Speakers addressed the importance of developing such systems for civil and military uses but also acknowledged their dangers when used by groups deemed a threat to the region.
While the event will showcase the latest in high-tech drone technology, the host country warned that such weapons are becoming cheaper and more widespread.
They are now part of the arsenals of "terrorist groups that use the systems to terrorise civilians or to impact the global system in a negative way," said the UAE's Minister of State for Artificial Intelligence, Omar bin Sultan al-Olama.
"That is a challenge that requires us to... work together to ensure that we can create a shield against the use of these systems."
The UAE is part of a military coalition that has been fighting in Yemen since 2015 to support the government against Iran-backed Houthi rebels.
While the Emirates announced it withdrew its troops from the country in 2019, it remains an influential player, backing fighters there.
The UAE has been on heightened alert since a Houthi drone and missile attack killed three oil workers in Abu Dhabi on January 17. Authorities have since thwarted three similar attacks, including one claimed by a little-known militant group believed to have ties with pro-Iran armed factions in Iraq.
The UAE’s staunch ally the United States has deployed a warship and fighter planes to help protect the Middle East financial and leisure hub, usually a safe haven in the volatile region.
France also said it would bolster its defense cooperation with the UAE, mostly in securing its air space.
In December, the Coalition to Restore Legitimacy in Yemen said the Houthis had fired more than 850 attack drones and 400 ballistic missiles at Saudi Arabia in the past seven years, killing a total of 59 civilians.
That figure compares with the 401 coalition air raids carried out in January alone over Yemen, according to the Yemen Data Project, an independent tracker which reported around 9,000 civilian fatalities from the strikes in that country since 2015.
Last year the United States and Israel said an Iranian drone attacked a ship managed by an Israeli billionaire as it sailed off Oman.
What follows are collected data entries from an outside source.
-- ==== Sys2Proof/Machine/Supervisor.lean ====
section
/-! DEFINITION. Sys2Proof/Machine/Supervisor.lean: the firmware's supervisor routines (R391, R479), each as one step
(log entry 7), asynchronous traps (R390), the watchdogs (R392), forced block boundaries (R404). -/

namespace Sys2Proof.Machine

/-! ### Statuses (R457) -/

/-- killed: illegal instruction. -/
def stIllegal : Nat := 0x0007
/-- killed: access fault. -/
def stAccess : Nat := 0x0008
/-- killed: breakpoint. -/
def stBreakpoint : Nat := 0x0009
/-- killed: trap. -/
def stTrap : Nat := 0x000A
/-- killed: configuration. -/
def stConfig : Nat := 0x000B
/-- killed: round abort. -/
def stAbort : Nat := 0x000C
/-- killed: watchdog. -/
def stWatchdog : Nat := 0x000D

/-! ### The routines -/

/-- The graph of the executing sequencer killed with a status (R391). -/
def State.killMine (s : State) (status : Nat) (flags : Byte) : State :=
  match s.runOfTile s.cur.val with
  | some r => s.kill r.gid status flags
  | none => s

/-- Returns to the instruction after sy.epc. -/
def Seq.skipRet (q : Seq) : Seq := { q with epc := q.epc + 4#64 }.eret

/-- The access that the routine of cause 0x02 emulates (R238): the space, the bytes, the data to store or the register
to load with its sign. -/
structure Emulated where
  space : Space
  bytes : Nat
  store : Option DWord
  dest : BitVec 5
  sign : BitVec 1

/-- What an instruction's misaligned access is, where the routine emulates it: ME and ordered loads and stores. -/
def emulated (q : Seq) : Instr → Option Emulated
  | .ld _ d _ z g sp _ => (spaceOf sp).map (fun x => ⟨x, meBytes z, none, d, g⟩)
  | .st _ d _ z sp _ => (spaceOf sp).map (fun x => ⟨x, meBytes z, some (q.rd d), 0#5, 0#1⟩)
  | .ldOrdered _ d _ _ _ z => some ⟨.global, amBytes z, none, d, 0#1⟩
  | .stOrdered _ _ v _ _ z => some ⟨.global, amBytes z, some (q.rd v), 0#5, 0#1⟩
  | _ => none

/-- Bytes loaded one at a time in ascending order (R169, R238): the value, or the first byte's fault. -/
def State.emulateLoad (s : State) (sp : Space) (addr : DWord) : Nat → SeqEnd × State
  | 0 => (.ok 0, s)
  | n + 1 =>
    match s.seqReadBytes s.meUserAgent sp addr 1 with
    | (.ok b, s1) =>
      (match State.emulateLoad s1 sp (addr + 1#64) n with
      | (.ok v, s2) => (.ok (b + 256 * v), s2)
      | r => r)
    | r => r

/-- Whether a page that an emulated store writes is moving, or replicated and first collapses (R138, R139). -/
def State.withholdsStore (s : State) (sp : Space) (addr : DWord) (n : Nat) : Bool :=
  decide (sp = .global) && field addr 63 52 == 0
    && (s.heldWrite s.meUserAgent addr.toNat || s.heldWrite s.meUserAgent (addr.toNat + n - 1))

/-- The collapse that a withheld emulated store starts; the routine is tried again at the sequencer's next turn. -/
def State.holdStore (s : State) (addr : DWord) (n : Nat) : State :=
  (s.holdWrite s.meUserAgent addr.toNat).holdWrite s.meUserAgent (addr.toNat + n - 1)

/-- Bytes stored one at a time in ascending order; those before a fault stay written. -/
def State.emulateStore (s : State) (sp : Space) (addr : DWord) (v : Nat) : Nat → SeqEnd × State
  | 0 => (.ok 0, s)
  | n + 1 =>
    match s.seqWriteBytes s.meUserAgent sp addr 1 (v % 256) with
    | (.ok _, s1) => State.emulateStore s1 sp (addr + 1#64) (v / 256) n
    | r => r

/-- The fault of an emulated byte reported (R238): the trap of that fault, sy.epc the instruction's address. -/
def State.reportByte (s : State) (code : Nat) (tval : DWord) : State :=
  let epc := s.me.epc
  (s.modMe Seq.eret).trapAt s.cur code epc tval

/-- The routine of cause 0x02, for the word that trapped. A store to a page that moves waits at its next byte (R138). -/
def State.routineMisaligned (s : State) : State :=
  match (s.me.word.bind decodeFetched).bind (emulated s.me) with
  | none => s.killMine stAccess 0#8
  | some e =>
    let addr := s.me.tval
    match e.store with
    | none =>
      (match s.emulateLoad e.space addr e.bytes with
      | (.ok v, s2) => s2.modMe (fun q => (q.wr e.dest (extendLoad e.sign e.bytes v)).skipRet)
      | (.trap code tval, s2) => s2.reportByte code tval)
    | some v =>
      if s.withholdsStore e.space addr e.bytes then s.holdStore addr e.bytes
      else
        (match s.emulateStore e.space addr v.toNat e.bytes with
        | (.ok _, s2) => s2.modMe Seq.skipRet
        | (.trap code tval, s2) => s2.reportByte code tval)

/-- What the faulting instruction's access is for, as a page-fault request says it (R135, R391): 2 when its own word
could not be fetched and for the image of a cfg.load, which R133 judges by exec, 1 for a store, 0 otherwise. -/
def accessKind (w : Option Word) : Nat :=
  match w with
  | none => 2
  | some w =>
    match decodeFetched w with
    | some (.cfgLoad _ _ _) => 2
    | some (.st _ _ _ _ _ _) => 1
    | some (.stOrdered _ _ _ _ _ _) => 1
    | some (.amoAdd _ _ _ _ _ _ _) => 1
    | some (.amoSwap _ _ _ _ _ _ _) => 1
    | some (.amoCas _ _ _ _ _ _ _) => 1
    | some (.evAdd _ _ _ _) => 1
    | _ => 0

/-- The routine of cause 0x04: a not-present entry is posted and slept for, one that has become valid is tried again,
and any other kills. -/
def State.routinePage (s : State) : State :=
  let va := s.me.tval.toNat
  match s.walk s.meUserAgent va with
  | .fault .notPresent =>
    let (tag, s1) := s.pageFault (s.partOfTile s.cur.val) va s.me.ctx (accessKind s.me.word) (seqId s.cur.val) (s.gidOfTile s.cur.val)
    s1.modMe (fun q => { q with sleeping := some tag })
  | .leaf _ => s.modMe Seq.eret
  | _ => s.killMine stAccess 0#8

/-- Whether a debug session is attached to the executing sequencer's graph (R391, R402). -/
def State.debugged (s : State) : Bool :=
  match s.runOfTile s.cur.val with
  | some r => s.debuggers.contains r.ctx
  | none => false

/-- The routine of cause 0x05: a debug hold, in which the sequencer stays at its vector, or a kill. A load that is already on its
way to another freeze goes there first. -/
def State.routineBreak (s : State) : State :=
  if s.debugged then
    match s.runOfTile s.cur.val with
    | some r => if r.freeze.isSome then s else (s.modMe (fun q => { q with holding := true })).requestFreeze r.gid .debug
    | none => s
  else s.killMine stBreakpoint 0#8

/-- The routine of cause 0x06: trap 0 at user privilege ends this sequencer's part of the load (R101, R271). -/
def State.routineTrap (s : State) : State :=
  let q := s.me
  if q.tval = 0#64 && !q.psv then s.modMe (fun x => { x.boundary with mode := .ended })
  else s.killMine stTrap (q.tval.setWidth 8)

/-- The routine of cause 0x09: the handler that local RAM names, or a kill. -/
def State.routineAbort (s : State) : State :=
  let q := s.me
  let handler := leNat (q.ram.readN 80 8)
  if handler ≠ 0 then
    s.modMe (fun x => { x with
      ram := (x.ram.writeN 88 (leBytes 8 x.epc.toNat)).writeN 96 (leBytes 4 (x.tval.toNat % 2 ^ 32))
      epc := BitVec.ofNat 64 handler &&& 0xFFFF_FFFF_FFFF_FFFC#64 }.eret)
  else s.killMine stAbort 0#8

/-- The supervisor routine of a cause (R391). -/
def State.routine (s : State) (code : Nat) : State :=
  match code with
  | 1 => s.killMine stIllegal 0#8
  | 2 => s.routineMisaligned
  | 3 => s.killMine stAccess 0#8
  | 4 => s.routinePage
  | 5 => s.routineBreak
  | 6 => s.routineTrap
  | 7 => s.modMe Seq.eret
  | 8 => s.killMine stConfig (BitVec.ofNat 8 (field s.me.tval 31 24))
  | 9 => s.routineAbort
  | 10 => s.modMe (fun q => { q with ram := q.ram.writeN 76 (leBytes 4 (field q.tval 15 0)) }.eret)
  | 11 => s.killMine stWatchdog 0#8
  | _ => s

/-- The cause whose routine the executing sequencer stands at: it is at supervisor privilege, at the vector entry of the
cause that it took. -/
def Seq.atVector (q : Seq) : Option Nat :=
  let code := q.cause.toNat
  if q.sv && 1 ≤ code && code ≤ 11 && decide (q.pc = q.vbase + BitVec.ofNat 64 (16 * code)) && decide (q.vbase = Config.trapVector)
  then some code else none

/-! ### Asynchronous traps and watchdogs -/

/-- Whether a sequencer executes: it runs, its load is not frozen, and it does not sleep for a page. -/
def State.executes (s : State) (t : Fin 192) : Bool :=
  let q := s.seq t
  decide (q.mode = .running) && q.sleeping.isNone && !s.tileFrozen t.val

/-- The held trap of the lowest code entered; sy.epc is the next instruction, or the stalled one (R390, R249). -/
def State.enterHeld (s : State) (t : Fin 192) : Option State :=
  let q := s.seq t
  match (if q.sv then none else lowestHeld q.held) with
  | none => none
  | some ((code, tval), rest) => some ((s.modSeq t (fun x => { x with held := rest })).trapAt t code q.pc tval)

/-- ASYNC_TRAP (R390): a held asynchronous trap is entered between instructions, or within a stalled one. -/
def execAsyncTrap (t : Fin 192) (s : State) : Host.Outcome State Fault Refusal :=
  .next (if s.executes t then (s.enterHeld t).getD s else s)

/-- Whether the watchdog counts a stalled instruction: those of R249 but for the waits (R392), and not a
writer that a page move withholds. -/
def watched : Instr → Bool
  | .waitAddr _ _ _ _ _ _ _ => false
  | .waitAddrN64 _ _ _ _ _ _ _ => false
  | .cfgWait _ _ => false
  | .cfgExit _ _ _ => false
  | .cfgPick _ _ _ => false
  | .amoAdd _ _ _ _ _ _ _ => false
  | .amoSwap _ _ _ _ _ _ _ => false
  | .amoCas _ _ _ _ _ _ _ => false
  | .st _ _ _ _ _ _ => false
  | .stOrdered _ _ _ _ _ _ => false
  | _ => true

/-- WATCHDOG (R392): 2^28 ac cycles of a stall at user privilege. -/
def execWatchdog (t : Fin 192) (s : State) : Host.Outcome State Fault Refusal :=
  let q := s.seq t
  match q.stall with
  | some x =>
    if s.executes t && !q.sv && watched x.instr && x.since + 2 ^ 28 ≤ s.tileCycles t.val then .next (s.trapAt t 11 q.pc 0#64) else .next s
  | none => .next s

/-- SUPERVISOR_WATCHDOG (R392): 2^20 consecutive ac cycles at supervisor privilege, sleep for a page apart. -/
def execSupervisorWatchdog (t : Fin 192) (s : State) : Host.Outcome State Fault Refusal :=
  let q := s.seq t
  if s.executes t && q.sv && q.svSince + 2 ^ 20 ≤ s.tileCycles t.val then .next ({ s with cur := t }.killMine stWatchdog 0#8) else .next s

/-- FORCED_BLOCK_BOUNDARY (R404): 65,536 ac cycles after a fetch shootdown reached a sequencer. -/
def execForcedBlockBoundary (t : Fin 192) (s : State) : Host.Outcome State Fault Refusal :=
  if (s.seq t).shoots.any (fun x => x.2 + 65536 ≤ s.tileCycles t.val) then .next (s.modSeq t Seq.boundary) else .next s

end Sys2Proof.Machine
end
Two crew members were killed.
More recently, Israel’s military said its air defenses fired at a drone that had crossed into its airspace from Lebanon on Friday, the second such intrusion in as many days.
Such incidents have again raised concerns about the dangers of bomb-laden drones. Some are difficult for radars to detect and require a complex process to shoot down without causing casualties from falling shrapnel.
These are concerns and challenges that “our adversaries” do not have, said Major General Sean A. Gainey, US Army director of the Joint Counter-Small Unmanned Aircraft Systems Office. “They’re rapidly purchasing this stuff off the shelf, redesign it, taking the great technology that’s being developed for good, and then employing it” for other purposes, he said.
One way of countering a drone attack is to integrate artificial intelligence in air defense systems.
“They can detect a target through some form of AI, track that target and ultimately defeat that target,” Gainey said, adding: “AI is going to be a key component to the counter-UAS fight.”